EXERCISE OBJECTIVE: Pull each line with the string "while" from the entries.

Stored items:
========

/-- A slip buffer that holds more than two frames deletes one, a controlled slip; nothing slips before the buffer has been centred
(R407). -/
def overflowSlip (k : Nat) (d : Dev) : Dev :=
  let t := trib d k
  if t.slip.length ≤ 2 then d
  else
    let d := modTrib k (fun t => { t with slip := t.slip.drop (t.slip.length - 2) }) d
    if t.primed then tribSlip .tbControlled k d else d

/-- A tributary's bits through alignment into its slip buffer of two frames (R406, R407). -/
def alignBits (k : Nat) (bs : List Bool) (d : Dev) : Dev :=
  let t := trib d k
  let (a, fs) := bs.foldl (fun (x : GAlign × List (List Byte)) b =>
    let (a, f) := alignBit x.1 b
    (a, match f with
      | some f => x.2 ++ [f]
      | none => x.2)) (t.align, t.slip)
  let lost := decide (a.phase ≠ .aligned)
  let was := tribFlag d fTB_STATUS_LFA k
  raiseIf (lost && !was) fTB_EVENT_LFA_IN k (setFld fTB_STATUS_LFA k lost.toNat
    (overflowSlip k (modTrib k (fun t => { t with align := a, slip := fs }) d)))

/-- The frame a tributary delivers to the interchange in this highway frame: all ones under a defect, under LFA, and until its slip
buffer is centred at one frame; where the buffer is empty the latest frame is repeated, a controlled slip (R406, R407). -/
def deliverFrame (k : Nat) (d : Dev) : Dev :=
  let t := trib d k
  let ones := List.replicate 32 255
  if tribDefect d k || tribFlag d fTB_STATUS_LFA k then
    modTrib k (fun t => { t with slip := [], lastFrame := ones, primed := false }) d
  else if t.primed then
    match t.slip with
    | f :: l => modTrib k (fun t => { t with slip := l, lastFrame := f }) d
    | [] => tribSlip .tbControlled k d
  else
    match t.slip with
    | f :: g :: l => modTrib k (fun t => { t with slip := g :: l, lastFrame := f, primed := true }) d
    | _ => modTrib k (fun t => { t with lastFrame := ones }) d

/-! ## The interchange (R409) -/

/-- Fields of a connection memory entry (R412). -/
def connValid (w : Word) : Bool := w.toNat.testBit 10
def connTrib (w : Word) : Nat := bitsOf w.toNat 9 5
def connSlot (w : Word) : Nat := bitsOf w.toNat 4 0

/-- Entry e of a direction in a page. -/
def connEntry (page : List (Nat × Word)) (up : Bool) (e : Nat) : Word := agetD page (512 * up.toNat + e) 0

/-- The idle code. -/
def idleCode (d : Dev) : Byte := BitVec.ofNat 8 (fld d fTR_CTRL_IDLE_CODE 0)

/-- A highway slot downstream (R409, R410). -/
def slotOut (d : Dev) (e : Nat) : Byte :=
  let w := connEntry d.trib.active false e
  if !connValid w then idleCode d
  else if tribKind d (connTrib w) = 0 then 255
  else (trib d (connTrib w)).lastFrame.getD (connSlot w) 255

/-- The four highways of a frame: 128 slots each; all ones in the two frames after a change (R405, R411). -/
def highwaysOut (d : Dev) : Dev :=
  (List.range 4).foldl (fun x h =>
    emit (.highwaySlots h ((List.range 128).map (fun s => if hwChanging d then 255 else slotOut d (128 * h + s)))) x) d

/-- A time slot of a tributary upstream: from the entry that feeds it, or the idle code (R408, R409). -/
def slotIn (d : Dev) (hw : List (List Byte)) (k ts : Nat) : Byte :=
  match (List.range 512).find? (fun e =>
      let w := connEntry d.trib.active true e
      connValid w && connTrib w == k && connSlot w == ts) with
  | some e => (hw.getD (e / 128) []).getD (e % 128) 255
  | none => idleCode d

/-- Time slot 0 of a frame built upstream; bit 1 of an NFAS is a free value (R408). -/
def slotZero (d : Dev) (k : Nat) (si : Bool) : Byte :=
  if d.trib.fasNext then 0x9B
  else BitVec.ofNat 8 (si.toNat * 128 + 64 +
    (tribDefect d k || tribFlag d fTB_STATUS_LFA k).toNat * 32 + 31)

/-- The 256 bits of a tributary's G.704 frame upstream (R408). -/
def frameUp (d : Dev) (hw : List (List Byte)) (k : Nat) (si : Bool) : List Bool :=
  ((slotZero d k si :: (List.range 31).map (fun i => slotIn d hw k (i + 1))).map (fun b => natToBits 8 b.toNat)).flatten

/-! ## Upstream containers (R392 to R398, R402) -/

/-- A container from label, RDI, controls and data bits (R393). -/
def container (kind label : Nat) (rdi c1 c2 : Bool) (data : List Bool) : List Bool :=
  let f := fixedBits kind
  let n := if c1 then data.headD false else false
  let rest := if c1 then data.drop 1 else data
  let c := natToBits 3 label ++ [rdi, false] ++ List.replicate 3 c1 ++ List.replicate 3 c2 ++ [n] ++ List.replicate 4 false ++
    rest.take (if c2 then f else f + 1)
  c ++ List.replicate (312 - c.length) false

/-- n free bits, for what a recentred buffer holds. -/
def freeBits : Nat → Dev → List Bool × Dev
  | 0, d => ([], d)
  | n + 1, d =>
    let (i, d) := nextFree d
    let (l, d) := freeBits n d
    ((Config.freeWord i).getLsbD 0 :: l, d)

/-- The input buffer's container: its fill at the boundary decides the controls; where it overflows or underflows it is
recentred (R397). (DEDUCED, log entry 85) -/
def bufferContainer (k : Nat) (input : List Bool) (d : Dev) : (List Bool × Bool × Bool) × Dev :=
  let n := fixedBits (tribKind d k) + 1
  let all := (trib d k).buf ++ input
  if all.length < n ∨ n + 64 < all.length then
    let (pad, d) := freeBits (n - all.length) d
    let (b, d) := freeBits 32 d
    (((all ++ pad).take n, false, false), tribSlip .tbSlips k (modTrib k (fun t => { t with buf := b }) d))
  else
    let fill := all.length - n
    let c1 := decide (40 < fill)
    let c2 := decide (fill < 24)
    let m := if c1 then n + 1 else if c2 then n - 1 else n
    ((all.take m, c1, c2), modTrib k (fun t => { t with buf := all.drop m }) d)

/-- The bits a tributary input delivered. -/
def tribInput (inp : BoundaryInputs) (k : Nat) : List Bool :=
  match inp.tribs.find? (fun x => x.trib.val == k) with
  | some x => x.bits
  | none => []

/-- The upstream container of a tributary for the frame just ended (R398, R402, R411). -/
def closeContainer (k : Nat) (inp : BoundaryInputs) (d : Dev) : List Bool × Dev :=
  let kind := tribKind d k
  let rdi := tribFlag d fTB_STATUS_TX_RDI k
  let ones := List.replicate (fixedBits kind + 1) true
  if hwChanging d then (container kind 4 rdi false false ones, d)
  else if kind = 0 then (List.replicate 312 false, d)
  else if fld d fTB_CFG_FORCE_AIS k = 1 then (container kind 4 rdi false false ones, d)
  else if fld d fTB_CFG_TEST k = 1 then
    let (bs, s) := prbs15 (fixedBits kind + 1) (trib d k).gen
    (container kind 3 rdi false false bs, modTrib k (fun t => { t with gen := s }) d)
  else if tribFlag d fTB_STATUS_IN_LOS k && !highway d then (container kind 4 rdi false false ones, d)
  else if highway d then
    let (i, d) := nextFree d
    (container kind 1 rdi false false (frameUp d inp.highways k ((Config.freeWord i).getLsbD 0)), d)
  else
    let ((data, c1, c2), d) := bufferContainer k (tribInput inp k) d
    (container kind kind rdi c1 c2 data, countN .tbC1Sent k c1.toNat (countN .tbC2Sent k c2.toNat d))

/-- Every container in order. -/
def closeContainers (inp : BoundaryInputs) (d : Dev) : List Bool × Dev :=
  (List.range 32).foldl (fun (a : List Bool × Dev) k => let (c, d) := closeContainer k inp a.2; (a.1 ++ c, d)) ([], d)

/-- Management data sampled on a channel; zero while it is disabled (R389, R392). -/
def mdSampled (d : Dev) (inp : BoundaryInputs) (n : Nat) : Nat :=
  if (fld d fMD_CTRL_EN 0).testBit n then (inp.md.getD n 0).toNat else 0

/-- n words from bits. -/
def bitWords : Nat → List Bool → List (BitVec 64)
  | 0, _ => []
  | n + 1, bs => BitVec.ofNat 64 (bitsToNat (bs.take 64)) :: bitWords n (bs.drop 64)

/-- The tributary block of the frame just ended (R188, R391, R392). -/
def buildBlock (inp : BoundaryInputs) (fc : Word) (d : Dev) : Dev :=
  let (cs, d) := closeContainers inp d
  let head := natToBits 48 fc.toNat ++ ((List.range 4).map (fun n => natToBits 24 (mdSampled d inp n))).flatten ++
    List.replicate 112 false
  { d with up := { d.up with blocks := d.up.blocks ++ [{ fc := fc, builtAt := d.now, words := bitWords 160 (head ++ cs) }] } }

/-! ## A frame boundary (R387 to R389, R399, R401, R405) -/

/-- Overhead of the frame that ends at this boundary. -/
def endedFrame (d : Dev) : Option Overhead :=
  if numHeld d then
    (chan d (homeChan d)).overhead.find? (fun o =>
      decide (o.at_ + Config.frame / 2 < d.now) && decide (d.now < o.at_ + Config.frame + Config.frame / 2))
  else none

/-- A tributary's downstream container and output at a boundary. -/
def tribDown (o : Option Overhead) (d : Dev) (k : Nat) : Dev :=
  if tribKind d k = 0 then d
  else
    let c := match o with
      | some o => match o.area with
        | some a => containerAt a k
        | none => none
      | none => none
    let (bs, d) := tribOut k c (judgeContainer k c d)
    let d := if highway d then deliverFrame k (alignBits k bs d) else d
    if hwChanging d then emit (.tribBits k (List.replicate bs.length true)) d
    else if highway d then d
    else emit (.tribBits k bs) d

/-- Every tributary, and the highways: both carry ones in the two frames after highway mode was set or ended (R411). -/
def tribsDown (o : Option Overhead) (d : Dev) : Dev :=
  let d := (List.range 32).foldl (tribDown o) d
  if highway d || hwChanging d then highwaysOut d else d

/-- The management data channels put out the ended frame's bits, or ones while lane A of the home channel is not in Sync or the
channel is in AIS (R388, R389). (DEDUCED, log entry 90) -/
def mdDown (o : Option Overhead) (d : Dev) : Dev :=
  let en := fld d fMD_CTRL_EN 0
  let h := chan d (homeChan d)
  let md := if h.laneA.al.align = .sync ∧ ¬ h.ais then o.bind (·.md) else none
  let bits := fun (n : Nat) => match md with
    | some x => BitVec.ofNat 24 (x.toNat >>> (24 * (3 - n)))
    | none => BitVec.ofNat 24 0xFFFFFF
  let d := if md.isNone && en != 0 then count .mdHeld 0 d else d
  (List.range 4).foldl (fun d n => if en.testBit n then emit (.mdBits n (bits n)) d else d) d

/-- Frame counter of a boundary: the home channel's, or the one after the latest boundary's (R39).
(DEDUCED, log entry 91) -/
def boundaryFc (d : Dev) : Word :=
  let l := (chan d (homeChan d)).laneA
  if numHeld d && l.al.align == .sync then
    match l.syncAt with
    | some t => if d.now < t + Config.frame / 2 then l.al.fc else l.al.fc + 1
    | none => l.al.fc + 1
  else d.trib.fc + 1

/-- The tributary unit and the management data channels at a boundary. -/
def tribBoundary (inp : BoundaryInputs) (d : Dev) : Dev :=
  let fc := boundaryFc d
  let o := endedFrame d
  let d := if pdOn d 49 then mdDown o d else d
  let d := if tribUnit d then
      let d := tribsDown o d
      let d := if takesWork d 49 then buildBlock inp (fc - 1) d else d
      { d with trib := { d.trib with fasNext := !d.trib.fasNext } }
    else d
  { d with trib := { d.trib with fc := fc } }

/-! ## Time-slot interchange commands (R409, R410, R412) -/

/-- Result of the latest command: 0 done, 1 busy, 2 invalid, 3 completed before abort. -/
def tsiResult (r : Nat) (d : Dev) : Dev := setFld fTSI_STATUS_RESULT 0 r d

/-- A swap is pending, or the copy runs. -/
def tsiBusy (d : Dev) : Bool := fld d fTSI_STATUS_PENDING 0 == 1 || fld d fTSI_STATUS_COPYING 0 == 1

/-- A standby entry written: the code 8 where the unit is busy, 5 where it names time slot 0. (DEDUCED, log entry 89) -/
def connWrite (up : Bool) (e : Nat) (w : Word) (d : Dev) : Nat × Dev :=
  if tsiBusy d then (8, d)
  else if connSlot w = 0 then (5, d)
  else (0, { d with trib := { d.trib with standby := aputD d.trib.standby (512 * up.toNat + e) (w &&& 0x7FF) 0 } })

/-- WRITE: TSI_DATA to the selected standby entry; the active page is read only. -/
def tsiWriteCmd (d : Dev) : Dev :=
  if ¬ tribUnit d then d
  else if fld d fTSI_SEL_PAGE 0 = 1 then tsiResult 2 d
  else
    let (c, d) := connWrite (fld d fTSI_SEL_DIR 0 == 1) (fld d fTSI_SEL_ENTRY 0) (reg d .tsiData 0) d
    tsiResult (if c = 8 then 1 else if c = 5 then 2 else 0) d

========

TASK RESULT:
/-- Management data sampled on a channel; zero while it is disabled (R389, R392). -/
/-- The management data channels put out the ended frame's bits, or ones while lane A of the home channel is not in Sync or the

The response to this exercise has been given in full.